- **Task details**:
Word for word, transcribe the data below from the line with "def isNew (s" to the line with "def mayGet (s", keeping both of those lines.

Stored items from a collection
-- ==== Sys2Proof/Safety.lean ====
section
/-!
DEFINITION. What a safe run is: steps that answer next states, with memory in canonical form throughout; and the words
that the statements are made of.
-/

namespace Sys2Proof.Machine

open Sys2Proof

/-- A run of `n` steps from `s` in which no step stops and memory keeps its canonical form. -/
def safeFor : Nat → State → Prop
  | 0, s => s.memOk
  | n + 1, s => s.memOk ∧ ∃ t, step s = .next t ∧ safeFor n t

/-- A safe state: every run from it is safe, whatever commands wait. -/
def safe (s : State) : Prop := ∀ n, safeFor n s

/-! ### Words of the statements -/

/-- What a requester's latch holds (R8). -/
def latchOf (m : SMap (Nat × BitVec 32)) (q : Requester) : Option (Nat × BitVec 32) :=
  (m.find? fun kv => decide (kv.1 = q.num)).map (·.2)

/-- Every register but those at the addresses `as` reads as before. -/
def regsBut (as : List Nat) (s t : State) : Prop := ∀ a, a ∉ as → t.reg a = s.reg a

/-- Every byte of memory but those of a range of one site reads as before. -/
def memBut (site lo n : Nat) (s t : State) : Prop :=
  ∀ i off, ¬(i = site ∧ lo ≤ off ∧ off < lo + n) → off < 2 ^ 43 → t.byteAt i off = s.byteAt i off

/-- Every byte of memory reads as before. -/
def memSame (s t : State) : Prop := ∀ i off, t.byteAt i off = s.byteAt i off

/-- Every matrix core but one is as before. -/
def coresBut (k : Stack) (c : Core) (s t : State) : Prop :=
  ∀ (k' : Stack) (c' : Core), (k', c') ≠ (k, c) → t.core k' c' = s.core k' c'

/-- Does a write of a register act, rather than store only? -/
def actsOnWrite : RegName → Bool
  | .CORE_CTRL | .BELL_CTRL | .MEM_CTRL | .LNK_CTRL | .HOST_PORT_CTRL | .HOST_DOORBELL | .HOST_RING_SEL | .GRN_WEAR_SEL
  | .CFG_CTRL | .CFG_ACTIVATE | .CFG_ALT | .GW_RESET | .FAB_FIELD_RESET | .LNK_RESET | .CLK_REGION_CTRL | .PWR_CTRL
  | .GRN_CTRL | .SEC_OPKEY_CTRL | .SEC_ATTEST | .CKV_CTRL => true
  | _ => false

/-- Is descriptor trace on for a site (R463)? Its records take tithe class 7, memory and packets. -/
def tracedAt (s : State) (k : Nat) : Bool :=
  decide (s.getF Reg.DBG_TRACE Fld.DBG_TRACE_ENABLE = 1) && decide (s.getF Reg.DBG_TRACE Fld.DBG_TRACE_SITE = k)

/-- A report stands in the event log. -/
def logged (t : State) (site code : Nat) (args : List Nat) : Prop :=
  ∃ e ∈ t.log, e.code = code ∧ e.site = site ∧ e.args = args

/-- Does a voting report at a site set its bell's fault bit: the site runs a bell and does not abandon it (R139)? -/
def votesNow (s : State) (site : Nat) : Bool :=
  decide (site < 32) && !(s.bellAt site).life.abandons && decide ((s.bellAt site).life ≠ .notStarted)

/-- The next descriptor `d` of a core is in flight: the sequencer has moved on and the other cores are as they were.
Where the site is not traced, only the core's sequencer registers and the core have changed. -/
def issued (s t : State) (k : Stack) (c : Core) (d : BitVec 512) (left : Nat) : Prop :=
  let x := s.core k c
  let y := t.core k c
  y.serial = x.serial + 1 ∧ y.acc = x.acc ∧
  y.fills.map (fun f => (f.bell, f.slot, f.desc)) = x.fills.map (fun f => (f.bell, f.slot, f.desc)) ∧
  y.specData = x.specData ∧ y.ctx = x.ctx ∧ y.phase = x.phase ∧
  y.flights = x.flights ++ [⟨x.serial, x.pc, d, !x.branches.isEmpty, false, [], left, [], [], []⟩] ∧
  coresBut k c s t ∧
  (tracedAt s k = false → { t with cores := s.cores, regs := s.regs } = s ∧
    regsBut [Reg.CORE_SEQ_PC k c, Reg.CORE_STATUS k c] s t)

/-- A flight of a core is done: it is in flight no more and its DONE token has risen by 1, holding at 2^32 - 1 (R90, R109). -/
def doneWith (s t : State) (k : Stack) (c : Core) (f : Flight) : Prop :=
  (t.core k c).flight f.serial = none ∧
  ∀ a, tokenReg k c (dDone f.desc) = some a →
    t.getF a Fld.CORE_TOKEN_VALUE = min 0xFFFFFFFF (s.getF a Fld.CORE_TOKEN_VALUE + 1)

/-- The DONE tokens of a core's flights. -/
def doneRegs (k : Stack) (c : Core) (f : Flight) : List Nat :=
  match tokenReg k c (dDone f.desc) with
  | some a => [a]
  | none => []

/-- What the end of a kernel, flight `g` of a core, leaves (R79, R97): the VEC is done, its fflags are joined, and, where
no load met a parity failure, no store met another write and the site is not traced, its stores alone have changed
memory. -/
def kernelEnded (s t : State) (k : Stack) (c : Core) (g : Flight) (m : Vm) (flaws : Flaws) (mets : Meets) : Prop :=
  doneWith s t k c g ∧ coresBut k c s t ∧
  (t.core k c).flights = (s.core k c).flights.filter (fun h => decide (h.serial ≠ g.serial)) ∧
  t.reg (Reg.CORE_VFLAGS k c) = s.reg (Reg.CORE_VFLAGS k c) ||| m.r.fflags.setWidth 64 ∧
  (m.met c flaws = [] → mets = [] → tracedAt s k = false → t.mem = (s.kernelStores k c [] m.stores.reverse).mem)

/-- The registers that sequencing and reports of a core touch beside its tokens. -/
def seqRegs (k : Stack) (c : Core) : List Nat := [Reg.CORE_SEQ_PC k c, Reg.CORE_STATUS k c, Reg.EVT_STATUS]

/-- Bytes that the output stage writes for one row of a tile (R73, R76). -/
def mmaRowBytes (d : BitVec 512) : Nat :=
  let cols := 8 * df d 203 200
  match df d 43 40 with
  | 0 => 4 * cols
  | 1 => 2 * cols
  | 2 => 2 * cols
  | fmt => cols / 32 * groupBytes fmt

/-- A site has sent a packet on a hop, or holds it until the hop has credit for it (R217). -/
def sentOn (t : State) (site : Nat) (h : Hop) (p : Packet) : Prop :=
  (∃ via, Output.packet site h p via ∈ t.out) ∨ ∃ w ∈ (t.gw site).waiting, w.pkt = p ∧ w.hop = h

/-- A tag of an issuer is live for a purpose (R225). -/
def tagLive (t : State) (site issuer tag : Nat) (why : Purpose) : Prop :=
  ∃ kv ∈ (t.gw site).tags, kv.1 = tagKey issuer tag ∧ kv.2.purpose = why

/-- Every site's bell state but one's is as before. -/
def bellsBut (i : Site) (s t : State) : Prop := ∀ j : Site, j ≠ i → t.bellAt j = s.bellAt j

/-- Does a live site hear a cry of which it received a good copy (R199)? -/
def heard (s : State) (i : Site) (rx : Rx) : Prop := rx ≠ .lost ∧ s.live i = true

/-- A sync frame has been sent. -/
def cried (t : State) (site : Nat) (dir : FrameDir) (type : FrameType) (bell arg : Nat) : Prop :=
  ∃ q, Output.frame site dir ⟨type, q, bell, arg⟩ ∈ t.out

/-- The end of a site's bell (R22, R131, R135, R150, R151, R156): the vote is sent; where no full image waits to activate
and the site awaits no admission, the tithes reload, T0 moves by the extensions, and the next bell begins, or the site holds, settles, or waits for the
commit decision. -/
def bellEnded (s t : State) (site : Site) : Prop :=
  let b := s.bellAt site
  (b.sheet = none → ∃ x, cried t site .toNode .vote b.bell x ∧ x / 2 = bit b.lost) ∧
  (s.cfg.pendFull = none → s.resetState site ≠ 4 →
    (∀ c : Fin 9, t.getF (Reg.TITHE_USED site c) Fld.TITHE_USED_USED = SMap.get 0 (s.tithe site).used c % 2 ^ 32) ∧
    (t.bellAt site).ext = 0 ∧ (t.bellAt site).closed = none ∧ (t.bellAt site).sheet = none ∧
    (t.bellAt site).t0 = b.t0 + b.extNow * extQ s.rs ∧
    (∀ n, b.pendHold = some n → n ≤ b.bell + 1 → (t.bellAt site).life = .held ∧ (t.bellAt site).startBell = b.bell + 1) ∧
    (b.pendHold = none → ∀ n, b.settleB = some n → n ≤ b.bell + 1 →
      (t.bellAt site).life = .settling ∧ (t.bellAt site).startBell = b.bell + 1) ∧
    (b.pendHold = none → b.settleB = none →
      (s.deadlineMet site b.bell = false → (t.bellAt site).life = .lateHold ∧ (t.bellAt site).bell = b.bell) ∧
      (s.deadlineMet site b.bell = true → b.holdFor = none → (t.bellAt site).life = .running ∧
        (t.bellAt site).bell = b.bell + 1 ∧ (t.bellAt site).guard = false)))

/-- The stripe of a pair direction has followed its carriers (R188): the register holds its planes, and beside the pair's
registers, its marker and its stream nothing has changed. -/
def restriped (s t : State) (tx rx : Nat) : Prop :=
  t.reg (Reg.FAB_TX_STRIPE tx rx) = BitVec.ofNat 64 (planeBits (t.planesOf tx rx)) ∧
  { t with regs := s.regs, outs := s.outs, out := s.out, markers := s.markers, gws := s.gws } = s ∧
  regsBut [Reg.FAB_TX_PAIR tx rx, Reg.FAB_RX_PAIR rx tx, Reg.FAB_TX_STRIPE tx rx, Reg.FAB_RESTRIPE_CNT tx] s t

/-- Does the vote node wait for something before it can pass on its next bell: its own flags, a child's vote, or START? -/
def nodeWaits (s : State) : Prop :=
  s.node.own.find? (fun o => decide (o.1 = s.node.next)) = none ∨ s.node.mute = true ∨
  (s.children.all fun c => s.node.holds s.node.next c) = false

/-- A packet of one operation arrives whole at the site it is for and passes steps 1 to 5 of R212: the gateway answers,
its stream is in order, the packet is well-formed, and its epoch and bell are accepted. -/
def arrived (s : State) (op : BitVec 8) (site : Site) (a : Arrival) : Prop :=
  a.pkt.op = op ∧ s.deaf site = false ∧ s.fromFenced site a = false ∧
  (s.stream site (s.rxKey site a.hop a.pkt.vc.toNat)).discard = false ∧
  (s.stream site (s.rxKey site a.hop a.pkt.vc.toNat)).skip < 32 ∧ s.arrivalLost site a = false ∧
  a.pkt.crc = a.pkt.calcCrc ∧
  wellFormed a.pkt = true ∧ a.pkt.dstPkg.toNat = s.pkg ∧ a.pkt.dstSite = site ∧
  (isResponse op.toNat = false → a.pkt.srcPkg.toNat = s.pkg →
    a.pkt.epoch.toNat = SMap.get 0 (s.gw site).epochs a.pkt.srcSite.val) ∧
  (a.pkt.vc = 0 ∨ a.pkt.vc = 1 → (s.bellNamed site a.pkt.bell.toNat).isSome = true)

/-- A source of this package has left no sticky status at a site (R214). -/
def unstuck (s : State) (site : Nat) (p : Packet) : Prop :=
  p.srcPkg.toNat = s.pkg ∧ ∀ e ∈ (s.gw site).sticky, e.1 ≠ p.source

/-- A request of this package has been answered with a status and bytes, over the hop to its source (R207). -/
def answered (s t : State) (site : Nat) (p : Packet) (status : Nat) (bytes : List Byte) : Prop :=
  sentOn t site (.base p.srcSite) (s.answer site p status bytes).sealed

/-- A write has been answered, or its answer waits for invalidations (R167). -/
def writeAnswered (s t : State) (site : Nat) (p : Packet) (bytes : List Byte) : Prop :=
  answered s t site p 0 bytes ∨ ∃ q ∈ t.invAcks, q.site = site ∧ q.pkt = s.answer site p 0 bytes

/-- Step 9 of R212 lets a packet through where it applies. -/
def isNew (s : State) (site : Nat) (p : Packet) : Prop := dedupes p = true → (s.dedupe site p).2 = true

/-- No flaw lies in a range. -/
def clean (flaws : Flaws) (a n : Nat) : Prop := ∀ f ∈ flaws, ¬(a ≤ f.1 ∧ f.1 < a + n)

/-- A tag of an issuer is free: not live. -/
def tagFree (t : State) (site issuer tag : Nat) : Prop := ∀ kv ∈ (t.gw site).tags, kv.1 ≠ tagKey issuer tag

/-- An issuer can have a tag: one is free, and its gateway does not drain (R225, R340). -/
abbrev hasTag (s : State) (site issuer : Nat) : Prop :=
  (s.gw site).freeTag issuer ≠ none ∧ ∀ d ∈ s.drains, d.1 ≠ site

/-- No packet of an issuer waits for a tag (R225). -/
def noneWait (s : State) (site issuer : Nat) : Prop := ∀ w ∈ (s.gw site).tagWait, w.issuer ≠ issuer

/-- A message to the peer has been sent, or waits for class 1 of the port or for a priority that the peer holds paused
(R156, R296, R297). -/
def told (t : State) (what : Output) : Prop :=
  what ∈ t.out ∨ (∃ e ∈ t.egress, e.2.what = what) ∨ ∃ e ∈ t.heldOut, e.what = what

/-- An engine of S22 may read a range of the own package for a context (R24, R161, R162, R230). -/
def mayGet (s : State) (who ctx g n : Nat) : Prop := gPkg g = s.pkg ∧ s.engineFails who ctx g n false = none

/-- An engine of S22 may write a range of the own package for a context, and no slot-fill window takes it (R24, R161, R162,
R230, R308). -/
def mayPut (s : State) (who ctx g n : Nat) : Prop :=
  gPkg g = s.pkg ∧ s.engineFails who ctx g n true = none ∧ fillAt (gSite g) (gOff g) n = none

/-- A transfer enters no ledger: it is not of CTX0, or its range holds bytes of no other context (R449). -/
def unlogged (s : State) (ctx g n : Nat) : Prop := ctx ≠ 0 ∨ n = 0 ∨ s.ctxsOf (gSite g) (gOff g) n = []

/-- The tithe class of a site takes a cost at once: none of the class waits and it fits (R156). -/
def admitsNow (s : State) (site cls cost : Nat) : Prop :=
  (∀ r ∈ (s.tithe site).queue, r.cls ≠ cls) ∧ s.titheFits site cls cost = true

- **Reply to the exercise**:
def isNew (s : State) (site : Nat) (p : Packet) : Prop := dedupes p = true → (s.dedupe site p).2 = true

/-- No flaw lies in a range. -/
def clean (flaws : Flaws) (a n : Nat) : Prop := ∀ f ∈ flaws, ¬(a ≤ f.1 ∧ f.1 < a + n)

/-- A tag of an issuer is free: not live. -/
def tagFree (t : State) (site issuer tag : Nat) : Prop := ∀ kv ∈ (t.gw site).tags, kv.1 ≠ tagKey issuer tag

/-- An issuer can have a tag: one is free, and its gateway does not drain (R225, R340). -/
abbrev hasTag (s : State) (site issuer : Nat) : Prop :=
  (s.gw site).freeTag issuer ≠ none ∧ ∀ d ∈ s.drains, d.1 ≠ site

/-- No packet of an issuer waits for a tag (R225). -/
def noneWait (s : State) (site issuer : Nat) : Prop := ∀ w ∈ (s.gw site).tagWait, w.issuer ≠ issuer

/-- A message to the peer has been sent, or waits for class 1 of the port or for a priority that the peer holds paused
(R156, R296, R297). -/
def told (t : State) (what : Output) : Prop :=
  what ∈ t.out ∨ (∃ e ∈ t.egress, e.2.what = what) ∨ ∃ e ∈ t.heldOut, e.what = what

/-- An engine of S22 may read a range of the own package for a context (R24, R161, R162, R230). -/
def mayGet (s : State) (who ctx g n : Nat) : Prop := gPkg g = s.pkg ∧ s.engineFails who ctx g n false = none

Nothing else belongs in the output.